My first thought about this project was “boring, but at least it’s a payday.” This application allows students to practice converting across different types of units on actual problems. In terms of interactivity, it’s pretty much dragging rectangular tiles with a numerator and denominator into slots inside a work area. Yes, I’m fading off to sleep as I write 🙂 A screenshot of the basic layout is shown below.
Standard tiles are fixed-width and defined in XML so that the tile set for a conversion category can be easily changed (and it was changed multiple times during development).
<category name="Distance"> <metric> <tile id="Distance0" > <numerator value="1000" useCommas="false">meters</numerator> <denominator value="1" useCommas="false">kilometer</denominator> </tile> . . .
which brings us to the interesting part of the application – the text formatting. I worked within the framework used by this client and all UI text components are based on Flash TextFields. Each numerator and denominator has a value and units. Units are written out as text strings, however, units may have singular, plural, and abbreviated forms. The rules for formatting values are comma-formatted unless otherwise specified and scientific notation is used if the number is outside a pre-specified range. The number of displayed digits in scientific notation is also variable. Powers are handled with a superscript font. I had to test if an exponent was applied in the formatting to vertically adjust text placement.

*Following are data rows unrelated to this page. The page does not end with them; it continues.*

/-- The word placed by `withFetchWord` is the one the very next step runs, whatever the state and its program. How it
is placed is the model's choice (log 10). -/
def Obligations.StepRunsThePlacedTableWord : Prop :=
  ∀ (s : State) (nbits w : Nat) (i : Instr), s.params.hasFilter = true → decodeTableWord nbits w = some i →
    step (s.withFetchWord nbits w) =
      exec i { s.withFetchWord nbits w with
        pc := min s.pc s.prog.length + 1
        cmd := if nbits ≤ 8 then s.cmd else BitVec.ofNat 32 w }

/-- R294: every command word in every state has a successor state, which keeps the word in `CMD` and touches neither
the host's list nor the parameters. -/
def Obligations.EveryCommandWordHasASuccessor : Prop :=
  ∀ (w : Word) (s : State), ∃ t, writeCommand w s = .next t ∧ t.cmd = w ∧ t.prog = s.prog ∧ t.pc = s.pc ∧
    t.rdata = s.rdata ∧ t.params = s.params

/-- R63: an access that is not an aligned 32-bit word inside the register space has no step; every other access has
one. -/
def Obligations.HostAccessStuckExactlyOutside : Prop :=
  ∀ (s : State) (addr n : Nat) (w : Word),
    (¬(n = 4 ∧ s.params.base ≤ addr ∧ addr < s.params.base + 4 * 0x500 ∧ (addr - s.params.base) % 4 = 0) →
      act (.write addr n w) s = .fault .hostStuck ∧ act (.read addr n) s = .fault .hostStuck) ∧
    (n = 4 ∧ s.params.base ≤ addr ∧ addr < s.params.base + 4 * 0x500 ∧ (addr - s.params.base) % 4 = 0 →
      (∃ t, act (.write addr n w) s = .next t) ∧ ∃ t, act (.read addr n) s = .next t)

/-- R61, R62, R67: a read returns the register at its offset, zero-extended, for every mapped offset, and does nothing
else. An unmapped offset is HostWriteStoresItsPart's. -/
def Obligations.HostReadReturnsTheWord : Prop :=
  ∀ s : State,
    (∀ o, o < 0x500 → act (.read (s.params.base + 4 * o) 4) s = .next { s with rdata := readWord s o }) ∧
    readWord s 0x000 = s.cmd ∧
    readWord s 0x001 = s.status ∧
    readWord s 0x002 = s.err.setWidth 32 ∧
    readWord s 0x003 = s.faults.setWidth 32 ∧
    readWord s 0x004 = s.cfg ∧
    readWord s 0x005 = s.defscalar.setWidth 32 ∧
    readWord s 0x006 = s.crc.setWidth 32 ∧
    readWord s 0x008 = s.devaddr ∧
    readWord s 0x009 = s.func ∧
    readWord s 0x00A = s.regaddr ∧
    readWord s 0x00B = s.count ∧
    readWord s 0x00C = s.nval ∧
    readWord s 0x00D = s.waddr.setWidth 32 ∧
    readWord s 0x00E = s.txlen ∧
    readWord s 0x00F = s.explen ∧
    readWord s 0x010 = s.rxlen ∧
    readWord s 0x011 = s.rkind.setWidth 32 ∧
    readWord s 0x012 = s.rflags.setWidth 32 ∧
    readWord s 0x013 = s.rdev.setWidth 32 ∧
    readWord s 0x014 = s.rfunc.setWidth 32 ∧
    readWord s 0x015 = s.rcode.setWidth 32 ∧
    readWord s 0x016 = s.rmsg.setWidth 32 ∧
    readWord s 0x017 = s.rbc.setWidth 32 ∧
    readWord s 0x018 = s.regn ∧
    readWord s 0x019 = s.rwaddr.setWidth 32 ∧
    readWord s 0x01A = s.rwval.setWidth 32 ∧
    readWord s 0x020 = s.scalar.setWidth 32 ∧
    readWord s 0x021 = s.scalused.setWidth 32 ∧
    readWord s 0x022 = s.msrc.setWidth 32 ∧
    readWord s 0x023 = s.midx.setWidth 32 ∧
    (readWord s 0x024).toNat = s.acc.m.toNat % 2 ^ 32 ∧
    (readWord s 0x025).toNat = s.acc.m.toNat / 2 ^ 32 ∧
    readWord s 0x026 = s.acc.e.setWidth 32 ∧
    readWord s 0x027 = s.nfd ∧
    readWord s 0x028 = s.outn.setWidth 32 ∧
    (∀ c (h : c < 5), readWord s (0x030 + 2 * c) = s.man[c].m ∧ readWord s (0x031 + 2 * c) = s.man[c].e.setWidth 32) ∧
    (∀ c (h : c < 5),
      readWord s (0x040 + 2 * c) = s.mset[c].m ∧ readWord s (0x041 + 2 * c) = s.mset[c].e.setWidth 32) ∧
    (∀ i (h : i < 123), readWord s (0x080 + i) = s.val[i]) ∧
    (∀ i (h : i < 256), readWord s (0x100 + i) = s.txbuf[i].setWidth 32) ∧
    (∀ i (h : i < 256), readWord s (0x200 + i) = s.rxbuf[i].setWidth 32) ∧
    (∀ i (h : i < 126), readWord s (0x300 + i) = s.reg[i].setWidth 32) ∧
    (∀ i (h : i < 64), readWord s (0x380 + i) = s.fd[i]) ∧
    ∀ i (h : i < 64),
      (readWord s (0x400 + 4 * i)).toNat = s.out[i].m.toNat % 2 ^ 32 ∧
      (readWord s (0x401 + 4 * i)).toNat = s.out[i].m.toNat / 2 ^ 32 ∧
      readWord s (0x402 + 4 * i) = s.out[i].e.setWidth 32 ∧
      readWord s (0x403 + 4 * i) = s.out[i].fl.setWidth 32

/-- R62, R67: a write to an offset other than `CMD` is `writeWord` of that offset (what it stores there is
HostWriteStoresItsPart's and FaultsAreWriteOneToClear's), and it leaves every other word of the register space as it
was. -/
def Obligations.HostWriteTouchesOneWord : Prop :=
  ∀ (s : State) (o : Nat) (w : Word), o ≠ 0 → o < 0x500 →
    act (.write (s.params.base + 4 * o) 4 w) s = .next (writeWord s o w) ∧
    (∀ o', o' ≠ o → readWord (writeWord s o w) o' = readWord s o') ∧
    (writeWord s o w).prog = s.prog ∧ (writeWord s o w).pc = s.pc ∧ (writeWord s o w).rdata = s.rdata ∧
    (writeWord s o w).params = s.params

/-- What a host write leaves in each writable register (R28, R29, R31, R32, R34, R36, R40, R43, R45), and that a
read-only or unmapped word ignores it (R21, R63). -/
def Obligations.HostWriteStoresItsPart : Prop :=
  ∀ (s : State) (w : Word),
    (∀ o, o ∈ [0x008, 0x009, 0x00A, 0x00B, 0x00C, 0x00E, 0x010, 0x018, 0x027] → readWord (writeWord s o w) o = w) ∧
    readWord (writeWord s 0x004 w) 0x004 = w &&& 0x0000000F#32 ∧
    readWord (writeWord s 0x005 w) 0x005 = w &&& 0x0000FFFF#32 ∧
    (∀ c, c < 5 → readWord (writeWord s (0x030 + 2 * c) w) (0x030 + 2 * c) = w) ∧
    (∀ c, c < 5 → readWord (writeWord s (0x031 + 2 * c) w) (0x031 + 2 * c) = w &&& 0x0000000F#32) ∧
    (∀ i, i < 123 → readWord (writeWord s (0x080 + i) w) (0x080 + i) = w) ∧
    (∀ i, i < 256 → readWord (writeWord s (0x100 + i) w) (0x100 + i) = w &&& 0x000000FF#32) ∧
    (∀ i, i < 256 → readWord (writeWord s (0x200 + i) w) (0x200 + i) = w &&& 0x000000FF#32) ∧
    (∀ i, i < 126 → readWord (writeWord s (0x300 + i) w) (0x300 + i) = w &&& 0x0000FFFF#32) ∧
    (∀ i, i < 64 → readWord (writeWord s (0x380 + i) w) (0x380 + i) = w) ∧
    (∀ o, o ∈ [0x001, 0x002, 0x006, 0x00D, 0x00F, 0x011, 0x012, 0x013, 0x014, 0x015, 0x016, 0x017, 0x019, 0x01A, 0x020,
      0x021, 0x022, 0x023, 0x024, 0x025, 0x026, 0x028] → writeWord s o w = s) ∧
    (∀ o, 0x040 ≤ o ∧ o < 0x04A ∨ 0x400 ≤ o ∧ o < 0x500 → writeWord s o w = s) ∧
    ∀ o, o = 0x007 ∨ 0x01B ≤ o ∧ o < 0x020 ∨ 0x029 ≤ o ∧ o < 0x030 ∨ 0x03A ≤ o ∧ o < 0x040 ∨ 0x04A ≤ o ∧ o < 0x080 ∨
      0x0FB ≤ o ∧ o < 0x100 ∨ 0x37E ≤ o ∧ o < 0x380 ∨ 0x3C0 ≤ o ∧ o < 0x400 → writeWord s o w = s ∧ readWord s o = 0#32

/-- R27: a write of `w` to `FAULTS` clears every bit `i` with `w[i] = 1` and leaves the others. -/
def Obligations.FaultsAreWriteOneToClear : Prop :=
  ∀ (s : State) (w : Word),
    act (.write (s.params.base + 4 * 0x003) 4 w) s = .next (writeWord s 0x003 w) ∧
    (∀ j, j < 16 → (writeWord s 0x003 w).faults.getLsbD j = (s.faults.getLsbD j && !w.getLsbD j)) ∧
    { writeWord s 0x003 w with faults := s.faults } = s

/-- R61: no register or array element has two offsets, so no access covers two elements. -/
def Obligations.RegisterMapIsOneToOne : Prop :=
  ∀ (o o' : Nat) (l : Loc), locate o = some l → locate o' = some l → o = o'

/-- R103: a `LOADRX` or `LOADTX` line is the bus writes it abbreviates, one byte a word, then the length. That a
line is also one action is the model's choice (log 5). -/
def Obligations.LoadLineIsItsBusWrites : Prop :=
  ∀ (s : State) (bytes : List Byte), bytes.length ≤ 256 →
    actAll (expand s.params.base (.loadrx bytes)) s = act (.load .rx bytes) s ∧
    actAll (expand s.params.base (.loadtx bytes)) s = act (.load .tx bytes) s

/-! ### Reset and invariants -/

/-- R50: the scalar registers, `MAN` and `MSET` after reset. -/
def Obligations.ResetLeavesTheStatedValues : Prop :=
  let s := State.reset
  s.cmd = 0#32 ∧ s.status = 0#32 ∧ s.err = 0x00#8 ∧ s.faults = 0#16 ∧ s.cfg = 0x00000003#32 ∧ s.defscalar = 0#16 ∧
  s.crc = 0xFFFF#16 ∧ s.devaddr = 0#32 ∧ s.func = 0#32 ∧ s.regaddr = 0#32 ∧ s.count = 0#32 ∧ s.nval = 0#32 ∧
  s.waddr = 0#16 ∧ s.txlen = 0#32 ∧ s.explen = 0#32 ∧ s.rxlen = 0#32 ∧ s.rkind = 0#3 ∧ s.rflags = 0#4 ∧ s.rdev = 0#8 ∧
  s.rfunc = 0#8 ∧ s.rcode = 0#8 ∧ s.rmsg = 0#4 ∧ s.rbc = 0#8 ∧ s.rwaddr = 0#16 ∧ s.rwval = 0#16 ∧ s.regn = 0#32 ∧
  s.scalar = 0#16 ∧ s.scalused = 0#16 ∧ s.msrc = 0#3 ∧ s.midx = 0#3 ∧ s.acc = ⟨0, 0⟩ ∧ s.nfd = 0#32 ∧ s.outn = 0#7 ∧
  ∀ c, c < 5 → manAt s c = ⟨1, 0⟩ ∧ msetAt s c = ⟨0, 0⟩

/-- R236, R281: `SRST` leaves the reset state but for `CMD`, the arrays, and what is not the block's (the host's list,
its last read, the parameters). -/
def Obligations.SoftResetIsResetButForCmdAndArrays : Prop :=
  encode .srst = .command 0x01000000#32 ∧
  ∀ s : State, exec .srst s = .next { State.reset with
    cmd := s.cmd, val := s.val, txbuf := s.txbuf, rxbuf := s.rxbuf, reg := s.reg, fd := s.fd, out := s.out
    prog := s.prog, pc := s.pc, rdata := s.rdata, params := s.params }

/-- The invariant holds after reset. `BASE` 0 is the model's choice (log 3). -/
def Obligations.ResetMeetsTheInvariant : Prop := State.reset.Inv

/-- Every step keeps the invariant: reserved bits and `BUSY` read 0, the coded registers hold only the codes the spec
gives them, `OUTN` stays within `OUT`, no exponent overflows (R25, R27, R28, R37, R42, R46, R158, R181, R250). -/
def Obligations.StepKeepsTheInvariant : Prop :=
  ∀ s t : State, s.Inv → step s = .next t → t.Inv

/-! ### Whole-machine rules -/

/-- R48: an instruction changes no register outside its "Writes" column (`ERR` and `FAULTS` apart), no `STATUS` bit
outside its own, and nothing of the host's list, its last read or the parameters. For a frame
the list is its buffer and the length of that (the model's choice, log 5). -/
def Obligations.ExecWritesOnlyItsListedRegisters : Prop :=
  ∀ (i : Instr) (s t : State), exec i s = .next t →
    (∀ (o : Nat) (l : Loc), locate o = some l → l ≠ .err → l ≠ .faults → l ≠ .status → mayWrite i l = false →
      readWord t o = readWord s o) ∧
    (∀ j, j ∉ statusBits i → t.status.getLsbD j = s.status.getLsbD j) ∧
    t.prog = s.prog ∧ t.pc = s.pc ∧ t.rdata = s.rdata ∧ t.params = s.params
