-- ==== Sys2Proof/Laws/Flags.lean ====
section
/-! SUPPORT. Reading a flag after writing one. -/

namespace Sys2Proof.Machine

theorem getLsbD_setBit {w : Nat} (v : BitVec w) (i j : Nat) (b : Bool) :
    (setBit v i b).getLsbD j = if i = j ∧ j < w then b else v.getLsbD j := by
  unfold setBit
  by_cases hj : j < w
  · by_cases hij : i = j
    · subst hij
      cases b <;> simp [hj]
    · have hji : j ≠ i := Ne.symm hij
      cases b <;> simp [hj, hij, hji]
  · cases b <;> simp [BitVec.getLsbD_of_ge _ _ (Nat.le_of_not_lt hj), hj]

/-- A write outside the bits of a mask leaves the masked part alone. -/
theorem setBit_and {w : Nat} (v m : BitVec w) (i : Nat) (b : Bool) (h : m.getLsbD i = false) :
    setBit v i b &&& m = v &&& m := by
  apply BitVec.eq_of_getLsbD_eq
  intro j hj
  simp only [BitVec.getLsbD_and, getLsbD_setBit]
  by_cases hij : i = j
  · subst hij
    simp [h]
  · simp [hij]

end Sys2Proof.Machine
end

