theorem loadReadReply_rxlen : (loadReadReply dev fn rs s).rxlen.toNat = 5 + 2 * rs.length := by
  have hlen := length_readReply dev fn rs
  rw [loadReadReply, (setRxFrame_frame s _ (by omega)).1, hlen]

theorem loadReadReply_rxAt {j : Nat} (hj : j < 5 + 2 * rs.length) :
    rxAt (loadReadReply dev fn rs s) j = (withCrc (readReplyBody dev fn rs)).getD j 0 := by
  have hlen := length_readReply dev fn rs
  have hfits : j < 256 := by omega
  rw [rxAt, loadReadReply, setRxFrame_rxbuf, elem_putAll, if_pos ⟨Nat.zero_le j, by omega, hfits⟩, Nat.sub_zero]

theorem loadReadReply_byteCount : (rxAt (loadReadReply dev fn rs s) 2).toNat = 2 * rs.length := by
  rw [loadReadReply_rxAt s dev fn rs hn (by omega)]
  show (BitVec.ofNat 8 (2 * rs.length)).toNat = 2 * rs.length
  rw [BitVec.toNat_ofNat]
  omega

/-- The registers `PARSE` reads are those the reply was made of (R159). -/
theorem replyRegs_loadReadReply : replyRegs (loadReadReply dev fn rs s) (2 * rs.length) = rs := by
  refine List.ext_getElem (by rw [length_replyRegs]; omega) fun k _ hk => ?_
  simp only [replyRegs, List.getElem_map, List.getElem_range, rxHalf]
  rw [loadReadReply_rxAt s dev fn rs hn (by omega), loadReadReply_rxAt s dev fn rs hn (by omega), Nat.add_comm 3]
  exact frombe16_getD_flatMap rs _ k hk

/-- The header of the reply: its CRC is good and is the one `CRC` takes (R152, R153). -/
theorem parseHeader_loadReadReply :
    (parseHeader (parseClear (loadReadReply dev fn rs s))).rflags.getLsbD 0 = true ∧
      (parseHeader (parseClear (loadReadReply dev fn rs s))).crc = crc16 (readReplyBody dev fn rs) := by
  have hlen := length_readReply dev fn rs
  have hrxlen := loadReadReply_rxlen s dev fn rs hn
  have hfirst : firstN (loadReadReply dev fn rs s).rxbuf (loadReadReply dev fn rs s).rxlen.toNat =
      withCrc (readReplyBody dev fn rs) := (setRxFrame_frame s _ (by omega)).2
  have hbody : firstN (loadReadReply dev fn rs s).rxbuf ((loadReadReply dev fn rs s).rxlen.toNat - 2) =
      readReplyBody dev fn rs := by
    rw [length_withCrc] at hlen
    rw [firstN_eq_take _ (Nat.sub_le _ 2), hfirst, withCrc, List.take_left' (by omega)]
  rw [parseHeader_eq _ (by omega) (by omega)]
  exact ⟨by rw [replyFlags_crcOk, hfirst, crcGood_withCrc], congrArg crc16 hbody⟩

/-- A request in `TXBUF` that is no read of another count passes the check of R161. -/
theorem countMismatch_loadReadReply
    (hreq : ¬(6 ≤ s.txlen.toNat ∧ ((txAt s 1).toNat = 3 ∨ (txAt s 1).toNat = 4) ∧
      rs.length ≠ (txAt s 4).toNat * 256 + (txAt s 5).toNat)) :
    countMismatch (loadReadReply dev fn rs s) = false := by
  refine decide_eq_false fun ⟨h6, hread, hne⟩ => hreq ⟨h6, hread, fun heq => hne ?_⟩
  have hhalf : (txHalf (loadReadReply dev fn rs s) 4).toNat = (txAt s 4).toNat * 256 + (txAt s 5).toNat :=
    toNat_frombe16 _ _
  rw [loadReadReply_byteCount s dev fn rs hn, hhalf, heq]

theorem parse_loadReadReply (hfn : fn.toNat = 3 ∨ fn.toNat = 4) (htx : s.txlen.toNat ≤ 256)
    (hcount : countMismatch (loadReadReply dev fn rs s) = false) :
    parse (loadReadReply dev fn rs s) = finish { parseHeader (parseClear (loadReadReply dev fn rs s)) with
      rbc := rxAt (loadReadReply dev fn rs s) 2, reg := putAll s.reg 0 rs, regn := BitVec.ofNat 32 rs.length
      rkind := 1 } := by
  have hlen := loadReadReply_rxlen s dev fn rs hn
  have hbc := loadReadReply_byteCount s dev fn rs hn
  have hbyte1 : rxAt (loadReadReply dev fn rs s) 1 = fn := loadReadReply_rxAt s dev fn rs hn (by omega)
  obtain ⟨hok, -⟩ := parseHeader_loadReadReply s dev fn rs hn
  rw [parse_pass (loadReadReply dev fn rs s) (by omega) htx hok (hbyte1.symm ▸ hfn) (by omega) (by omega) hcount, hbc,
    replyRegs_loadReadReply s dev fn rs hn, Nat.mul_div_cancel_left _ (by omega)]
  rfl

end

/-- Settles O45: either row loads a good read reply, which passes every check of `PARSE` (`parse_loadReadReply`). -/
theorem loadedReadReplyParsesToItsRegisters : Obligations.LoadedReadReplyParsesToItsRegisters := by
  unfold Obligations.LoadedReadReplyParsesToItsRegisters
  intro s u dev rs c i hi hn htx hreq hcrc hexec
  obtain ⟨fn, hfn, hc, hu⟩ : ∃ fn : Byte, (fn.toNat = 3 ∨ fn.toNat = 4) ∧ c = crc16 (readReplyBody dev fn rs) ∧
      u = loadReadReply dev fn rs s := by
    obtain rfl | rfl := hi
    · rw [if_pos rfl] at hcrc
      obtain rfl : c = crc16 (readReplyBody dev 0x03 rs) := hcrc
      rw [exec_rspReadHolding_crc16 s dev rs hn] at hexec
      exact ⟨0x03, .inl rfl, rfl, (Host.Outcome.next.inj hexec).symm⟩
    · rw [if_neg Instr.noConfusion] at hcrc
      obtain rfl : c = crc16 (readReplyBody dev 0x04 rs) := hcrc
      rw [exec_rspReadInput_crc16 s dev rs hn] at hexec
      exact ⟨0x04, .inr rfl, rfl, (Host.Outcome.next.inj hexec).symm⟩
  subst hu
  obtain ⟨hok, hheader⟩ := parseHeader_loadReadReply s dev fn rs hn
  have hcount := countMismatch_loadReadReply s dev fn rs hn hreq
  have hregn : (BitVec.ofNat 32 rs.length).toNat = rs.length := by
    rw [BitVec.toNat_ofNat]
    omega
  refine ⟨_, rfl, ?_⟩
  rw [parse_loadReadReply s dev fn rs hn hfn htx hcount]
  exact ⟨rfl, rfl, loadReadReply_rxAt s dev fn rs hn (by omega), hregn, firstN_putAll s.reg rs
    (hn.trans (by decide)), hok, hheader.trans hc.symm⟩

end Sys2Proof.Machine

/-! ### The CRC engine (40_crc.md R110 to R118) -/

namespace Sys2Proof.Machine

/-! The CRC of a byte sequence. -/

theorem crc16_append (a b : List Byte) : crc16 (a ++ b) = b.foldl crcByte (crc16 a) :=
  crcFrom_append 0xFFFF a b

Unit text is auto-converted to an abbreviation if the text is to wide to fit inside the tile. The XML unit type is the preferred formatting, but only if it fits.
The objective of the lesson is to convert the starting units to the requested units using the minimum number of tiles. No more than three tiles may be dragged into the work area and each problem can be solved using no more than three tiles. Tiles may be flipped, which adjusts the numerator and denominator; however, tiles are restored to their original (XML) form when moved back into the work area. When a tile is released outside the work area, it automatically jumps to the nearest open slot (left-to-right).
As tiles are dragged into position, the program checks if any units cancel. Cancellation must take into account any combination of singular, plural, or abbreviated unit.
This is where it gets fun. The program is supposed to draw a red, diagonal strike-through mark across the unit when cancelation is detected. Again, this has to work for any combination of singular, plural, or abbreviated unit, so the drawing is completely programmatic.
The other interesting text-processing aspect of units is that units must be gathered into like form with a single power in the event there is no cancellation. There are also rules for formatting the answer that vary from the work-area tiles, such as rounding to the nearest 0.001 where the rounding value is arbitrary. An example is shown below.
In the denominator, the singular unit, ‘cubic centimeter’ is combined with the abbreviated unit ‘cm^3’ to create a new unit cm^6. This processing is done by a gathering pass where all units are broken down into a ‘fundamental’ unit and exponent. All like units are gathered and the exponents processed to produce the output.
Currently, there is no cancellation in this step unless there is an exact unit match, i.e. cm in the denominator does not cancel cm^4 in the numerator. The goal is to make it easier for the student to see the unit collections across tiles so that they can quickly decide which tiles to move back to the work area.